В этой толще воды – столько судеб, надежд, голосов,
Что становится страшно, когда зачерпнешь их рукою!
Будто вечности гулкой вращается здесь колесо,
В белых брызгах дробясь и неся в измеренье другое.

…Почему ты не спишь? Этой сказке не будет конца.
Обними меня крепче, прижмись – и откроется море:
В белых космах волос и суровых морщинах лица,
Острых скулах валов и с извечной тревогой во взоре.

* * *
                      посв. А. Кувакину
Так дохнуло далёкой зимой
На весёлое наше бесснежье,
Что не стало дороги прямой,
И кривую-то видим все реже.

В этой тьме, что уснуть не дает,
В этой вечности, вставшей за спины,
Слышны тёмные гулы болот
И осенние песни рябины.

Я всё больше теряюсь во мгле
Этих дней, вечеров, перепутий.
Я не помню уже, сколько лет
Этой долгой болезненной жути.

Я всё ждал, что товарищ придёт,
Что любимая встанет навстречу.
Но тридцатая осень – и вот:
Я один в этот памятный вечер…

Все, что будет, уже сочтено.
Знать об этом – душе не пребудет.
Просто время такое: темно…
И дороже от этого люди!

*  * *
Слава Богу, слава Богу –
Боль проходит понемногу.
Ветер дует, снег идёт,
В Антарктиде тает лёд…
Жизнь проходит понемногу.
Всё когда-нибудь пройдёт.
Всё когда-нибудь случится.
Всем когда-нибудь в полёт.
Надо только доучиться,
И – вперёд!

* * *
                                Д. Ильичеву
Каждый день – как по краешку бездны.
Год за годом – вперёд и вперёд.
Будто кто-то прямой и железный
Там, внутри, в напряженье живёт;


Будто тянет протяжно и глухо,
Как открытая ветру струна,
Эту песню, что слышу вполуха;
 Что кому-то на свете нужна.

Каждый день выхожу я из дому,
Будто с поезда ночью – в пургу.
И боюсь, что родных и знакомых
Сквозь метель разглядеть не смогу!

Все теряется в вихреном танце
Загустевших, как соты, минут:
Сотни лиц, переулков и станций,
Где нас, может, добром помянут.

Только кажется, что бесполезней
И быстрей всё мелькает во мгле…
Мы давно уж несёмся по бездне,
Как когда-то неслись по земле!

* * *
                            посв. Вик.
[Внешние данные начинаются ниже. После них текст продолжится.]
-- ==== Sys2Proof/Machine/Timing.lean ====
section
/-!
DEFINITION. Cycle counts (R97, R158, R500, R501): "total = table entry + indexed addition + 1 per byte moved + 1 if a conditional
long branch is taken + 9 if RTI pulls the long frame + waiting cycles".
-/

namespace Sys2Proof.Machine

/-- R153, R158: indirection adds 3. -/
def indirectCycles (ind : Bool) : Nat := if ind then 3 else 0

/-- R158: what the indexed resolver adds. -/
def idxCycles : Idx → Nat
  | .off5 _ _ => 1
  | .inc1 _ => 2
  | .inc2 _ ind => 3 + indirectCycles ind
  | .dec1 _ => 2
  | .dec2 _ ind => 3 + indirectCycles ind
  | .zero _ ind => 0 + indirectCycles ind
  | .accB _ ind => 1 + indirectCycles ind
  | .accA _ ind => 1 + indirectCycles ind
  | .accD _ ind => 4 + indirectCycles ind
  | .off8 _ ind _ => 1 + indirectCycles ind
  | .off16 _ ind _ => 4 + indirectCycles ind
  | .pcr8 _ ind _ => 1 + indirectCycles ind
  | .pcr16 _ ind _ => 5 + indirectCycles ind
  | .extInd _ => 5
  | .illegal _ => 0

def eaCycles : Ea → Nat
  | .dir _ => 0
  | .idx i => idxCycles i
  | .ext _ => 0

def src8Cycles : Src8 → Nat
  | .imm _ => 0
  | .mem ea => eaCycles ea

def src16Cycles : Src16 → Nat
  | .imm _ => 0
  | .mem ea => eaCycles ea

/-- R300: "5 cycles not taken, 6 taken". -/
def takenCycles (k : Cond) (cc : Byte) : Nat := if k.taken cc then 1 else 0

/-- What an instruction takes beyond its opcode-table entry (R501); `cc` is `CC` at its start, `cc'` at its end. -/
def extraCycles (i : Instr) (cc cc' : Byte) : Nat :=
  match i with
  | .lda src | .ldb src | .adda src | .addb src | .adca src | .adcb src | .suba src | .subb src | .sbca src | .sbcb src
  | .cmpa src | .cmpb src | .anda src | .andb src | .ora src | .orb src | .eora src | .eorb src | .bita src | .bitb src =>
    src8Cycles src
  | .ldd src | .ldx src | .ldy src | .ldu src | .lds src | .addd src | .subd src | .cmpd src | .cmpx src | .cmpy src
  | .cmpu src | .cmps src => src16Cycles src
  | .sta ea | .stb ea | .std ea | .stx ea | .sty ea | .stu ea | .sts ea | .clr ea | .neg ea | .inc ea | .dec ea
  | .tst ea | .com ea | .asl ea | .asr ea | .lsr ea | .rol ea | .ror ea | .jmp ea | .jsr ea => eaCycles ea
  | .leax idx | .leay idx | .leas idx | .leau idx => idxCycles idx
  | .pshs mask | .puls mask | .pshu mask | .pulu mask => maskBytes mask
  | .lbrn _ => takenCycles .never cc
  | .lbhi _ => takenCycles .hi cc
  | .lbls _ => takenCycles .ls cc
  | .lbcc _ => takenCycles .cc cc
  | .lbcs _ => takenCycles .cs cc
  | .lbne _ => takenCycles .ne cc
  | .lbeq _ => takenCycles .eq cc
  | .lbvc _ => takenCycles .vc cc
  | .lbvs _ => takenCycles .vs cc
  | .lbpl _ => takenCycles .pl cc
  | .lbmi _ => takenCycles .mi cc
  | .lbge _ => takenCycles .ge cc
  | .lblt _ => takenCycles .lt cc
  | .lbgt _ => takenCycles .gt cc
  | .lble _ => takenCycles .le cc
  | .rti => if Flag.e.get cc' then 9 else 0
  | .tfr _ | .exg _ | .orcc _ | .andcc _ | .cwai _ | .bra _ | .brn _ | .bhi _ | .bls _ | .bcc _ | .bcs _ | .bne _ | .beq _
  | .bvc _ | .bvs _ | .bpl _ | .bmi _ | .bge _ | .blt _ | .bgt _ | .ble _ | .bsr _ | .lbra _ | .lbsr _ | .invalid _ _ => 0
  | .clra | .clrb | .nega | .negb | .inca | .incb | .deca | .decb | .tsta | .tstb | .mul | .sex | .daa | .abx | .coma
  | .comb | .asla | .aslb | .asra | .asrb | .lsra | .lsrb | .rola | .rolb | .rora | .rorb | .rts | .swi | .swi2 | .swi3
  | .sync | .nop | .page2 | .page3 => 0

/-- R386, R387: of the cycles the table gives CWAI and SYNC, those that leaving the wait takes. -/
def exitCycles : Active → Nat
  | .waitCwai => Config.cwaiExitCycles
  | .waitSync => Config.syncExitCycles
  | .none | .instr _ _ | .exc _ => 0

/-- The `Step` calls an instruction takes before it retires or starts to wait; `s` is the state its meaning started from, `s'`
the state it left. -/
def instrCycles (d : Decoded) (s s' : State) : Nat :=
  (opTable d.page d.opcode).cycles + extraCycles d.instr (s.get8 .cc) (s'.get8 .cc) - exitCycles s'.resume

end Sys2Proof.Machine
end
Бородиной
Душа, как сад, роняет первый цвет
И алым ветром порошит в зарю.
И только счастья – не было, и нет!
А я опять о счастье говорю.

Как нет любви земной, что без конца,
Которой с детства мы уязвлены.
А есть смешные глупые сердца,
Поющие в предчувствии зимы.

И есть великих сроков череда,
Когда под знаком славы и беды
Пред тем, чтобы угаснуть навсегда,
Качает сад тяжёлые плоды.

*  *  *
                               Д. Ермакову
Без креста, без молитвы, без песен.
Как же ночь-то была тяжела!
Никому уже неинтересен,
Одного он наверно желал:

Как во сне, как в зловещем тумане,
Отстраняя последний свой час,
Он надеялся, будто обманет
Тот для всех одинаковый глас

И шептал: «Хоть немного помедлю
В этом сером болотном краю…» –
Оставляя желанную землю,
Беспощадную землю свою!

И уже пролетая над полем,
Где смешались и снег и вода, 
Навсегда расставался он с болью,
Кроме той, что при взгляде сюда.

* *  *
                           Б. Лукину
Как время-то тянется долго!
Как медленно зреет трава!
Пока меж сомнений и долга
Цветут золотые слова.

Как хочется жить! И дождаться!
До края судьбы добрести…
И хоть бы на миг задержаться
У щедрого мира в горсти!

* * *
Сколько ж было весёлых и нежных,
И таких непростительных лет!
Никого! Только лики безгрешных
Нам по-прежнему смотрят вослед.

Неужели же всё обмануло
Из того, что так мучило нас?
Из того отдалённого гула,
Что всё реже доносит сейчас?

Я аукаюсь в памяти – где вы
В заповедной своей красоте?
А вокруг откликаются девы
Наяву, и, конечно, не те.

Им другие гадают по звёздам
И щекочут усами ладонь…
Неужели же нам уже поздно
Зажигать свой сигнальный огонь?

Неужели ж прошедшее – глухо,
Будто ночь, поглотившая нас?
Безответная вечность для слуха,
Непроглядная темень для глаз?

Я зову и зову своих прежних,
Я не верю, что кончено, нет!
Только страшно мне – сколько их, нежных
И теперь уж оставшихся лет? 

* * *
                                посв. Э…
Твоим долгим молчаньем осенняя роща полна.
В твоих серых глазах растворяются русские дали,
И балтийская в них набирается силы волна,
Словно Китеж встаёт, но уже – из молитвы и стали.

У иных берегов, среди южных созвездий и трав
Я искал эту песню, вникая в напевы чужие.
Столько жизней прожил! И в итоге, смертельно устав,
Воротился домой, чтоб отныне уже не фальшивить.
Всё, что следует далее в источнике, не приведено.